Dealing with missing observations
So far all is honky dory. Let's show some difficulties/issues. Consider we want to calculate the correlation between educ, wage
cor(mydata[c("educ","wage")])
The output we get is:
educ wage educ 1 NA wage NA 1
The reason for R's inability to calculate a correlation between these two variables is that the variable wage
has 325 missing observations (NA, see above). It is not immediately obvious how to tackle this issue. We need to consult either Dr. Google or the R help function. The latter is done by typing ?cor
. The help will pop up in the "Help" tab on the right hand side. You will need to read through it to find a solution to the issue.
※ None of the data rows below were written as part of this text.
-- ==== Sys2Proof/Machine/Transfer.lean ====
section
/-! DEFINITION. Register transfers (44_transfers.md R112 to R117). -/

namespace Sys2Proof.Machine

/-- TAX (R112). -/
def execTax (s : State) : Host.Outcome State Fault Refusal :=
  .next (s.runSequential .tax fun _ t => t.setRegisterX t.a)

/-- TXA (R113). -/
def execTxa (s : State) : Host.Outcome State Fault Refusal :=
  .next (s.runSequential .txa fun _ t => t.setRegisterA t.x)

/-- TAY (R114). -/
def execTay (s : State) : Host.Outcome State Fault Refusal :=
  .next (s.runSequential .tay fun _ t => t.setRegisterY t.a)

/-- TYA (R115). -/
def execTya (s : State) : Host.Outcome State Fault Refusal :=
  .next (s.runSequential .tya fun _ t => t.setRegisterA t.y)

/-- TSX (R116). -/
def execTsx (s : State) : Host.Outcome State Fault Refusal :=
  .next (s.runSequential .tsx fun _ t => t.setRegisterX t.sp)

/-- TXS: no flag (R117). -/
def execTxs (s : State) : Host.Outcome State Fault Refusal :=
  .next (s.runSequential .txs fun _ t => { t with sp := t.x })

end Sys2Proof.Machine
end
Frankly, the clever people who write the R software are not always the most skilful in writing clearly and it is often most useful to go to the bottom of the help where you can usually find some examples. If you do that you will find that the solution to our problem is the following:
> cor(mydata[c("educ","wage")],use = "complete") educ wage educ 1.0000000 0.3419544 wage 0.3419544 1.0000000
It is perhaps worth adding a word of explanation here. cor( )
is what is called a function. It needs some inputs to work. The first input is the data for which to calculate correlations, mydata[c("educ","wage")]
. Most functions also have what are called parameters. These are like little dials and levers to the function which change how the function works. And one of these levers can be used to tell the function to only use observations that are complete, i.e. don't have missing observations, use = "complete"
. Read the help function to see what over levers are at your disposal.
Using Subsets of Data
Often you will want to perform some analysis on a subset of data. The way to do this in R is to use the subset function, together with a logical (boolean) statement. I will first write down the statement and then explain what it does:
mydata.sub1 <- subset(mydata, hours > 0)
On the left hand side of <-
we have a new object named mydata.sub1
. On the right hand side of <-
we can see how that new object is defined. We are using the function subset()
which has been designed to select observations and/or columns from a dataframe such as mydata
. This function needs at least two inputs. The first input is the dataframe from which we are selecting observations and variables. Here we are selecting from mydata
. The second element indicates which observations/rows we want to select. hours > 0
tells R to select all those observations for which the variable hours
is larger than 0.
Often (if not always) you will not remember how exactly a function works. The internet is then usually a good source, but in your console you could also type ?subset
which would open a help function. There you could see that you could add a third input to the subset function which would indicate which variables you want to include (e.g. select = c(hours, wage)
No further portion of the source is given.